Prompt: If a line in the entries includes "latched", show that line.

Data to process:
-- ==== Sys2Proof/Machine/Fetch.lean ====
section
/-! DEFINITION. Which instruction each agent fetches, which agent moves next, and where a word is placed so that it is
fetched next. -/

namespace Sys2Proof.Machine

/-- The word a turn of DEC fetches: the byte in D_B0, the header bytes 0 and 1 in D_B1 (byte 0 as it was latched), the
empty word of DECODE in the other phases. -/
def decWord (s : State) (b : Beat) : Slot × List Byte :=
  match s.dec.phase with
  | .b0 => (.byteZero, [b.data])
  | .b1 => (.header, [byteZeroOf (decFlags s.dec) s.dec.opcode, b.data])
  | .ext => (.rest, [])
  | .key => (.rest, [])
  | .pay => (.rest, [])

/-- The command ENC works on: the oldest offered in E_IDLE, the latched one in a call. -/
def currentCommand (s : State) : Command :=
  match s.enc.phase with
  | .idle => s.eCmd.headD ⟨0, 0, 0⟩
  | .hdr => ⟨s.enc.typ, s.enc.n, wordOfKey s.enc.key⟩
  | .pay => ⟨s.enc.typ, s.enc.n, wordOfKey s.enc.key⟩

/-- The word an agent fetches when it has its turn, and the slot it is a word of; none if the agent has no step. -/
def fetchedWord (s : State) : Agent → Option (Slot × List Byte)
  | .dec =>
    match s.dIn with
    | [] => none
    | b :: _ => if decEnabled s then some (decWord s b) else none
  | .enc => if encEnabled s then some (.command, commandBytes (currentCommand s)) else none
  | .drv =>
    match s.calls with
    | [] => none
    | c :: _ => if drvEnabled s then some (.call, commandBytes c) else none

/-- What the turn of an agent is. -/
def selectAgent (s : State) (a : Agent) : Selection :=
  match fetchedWord s a with
  | none => .wait a
  | some (slot, bs) =>
    match decodeWord slot bs with
    | .ok i => .run i
    | .error why => .reject why

/-- What the next step is: the head of the script; when the script is empty, the turn of the first of the driver, ENC
and DEC that has a step (notes/assumptions/4.md). -/
def select (s : State) : Selection :=
  match s.script with
  | .turn a :: _ => selectAgent s a
  | m :: _ => .env m
  | [] =>
    if drvEnabled s then selectAgent s .drv
    else if encEnabled s then selectAgent s .enc
    else if decEnabled s then selectAgent s .dec
    else .idle

/-- The script without its head. -/
def State.popMove (s : State) : State := { s with script := s.script.tail }

/-- The agent's turn stands next in the script. -/
def State.giveTurn (s : State) (a : Agent) : State := { s with script := .turn a :: s.script }

/-- A table word placed where the next step fetches it (notes/assumptions/2.md): on `d_in` with DEC in the phase that
reads it, on `e_cmd` with ENC idle, or with the driver; nothing else changes, but for the turn. A call's operand
bytes are zeros. -/
def placeWord (s : State) (nbits w : Nat) : State :=
  match tableSlot nbits w with
  | some .byteZero =>
    { s with dec := { s.dec with phase := .b0 }, dIn := ⟨BitVec.ofNat 8 w, false⟩ :: s.dIn }.giveTurn .dec
  | some .header =>
    { s with
      dec := { latchByteZero s.dec (flagsOf (BitVec.ofNat 8 (w / 2 ^ 8))) (opcodeOf (BitVec.ofNat 8 (w / 2 ^ 8))) with
        phase := .b1 }
      dIn := ⟨BitVec.ofNat 8 w, false⟩ :: s.dIn }.giveTurn .dec
  | some .rest =>
    { s with dec := { s.dec with phase := .key, idx := 0, masked := true }, dIn := ⟨0, false⟩ :: s.dIn }.giveTurn .dec
  | some .command =>
    { s with enc := { s.enc with phase := .idle }, eCmd := tableCommand w :: s.eCmd }.giveTurn .enc
  | some .call =>
    { s with
      calls := tableCommand w :: s.calls
      args := List.replicate (tableCommand w).len.toNat 0#8 ++ s.args }.giveTurn .drv
  | none => s

end Sys2Proof.Machine
end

Solution to this exercise:
/-- The word a turn of DEC fetches: the byte in D_B0, the header bytes 0 and 1 in D_B1 (byte 0 as it was latched), the
/-- The command ENC works on: the oldest offered in E_IDLE, the latched one in a call. -/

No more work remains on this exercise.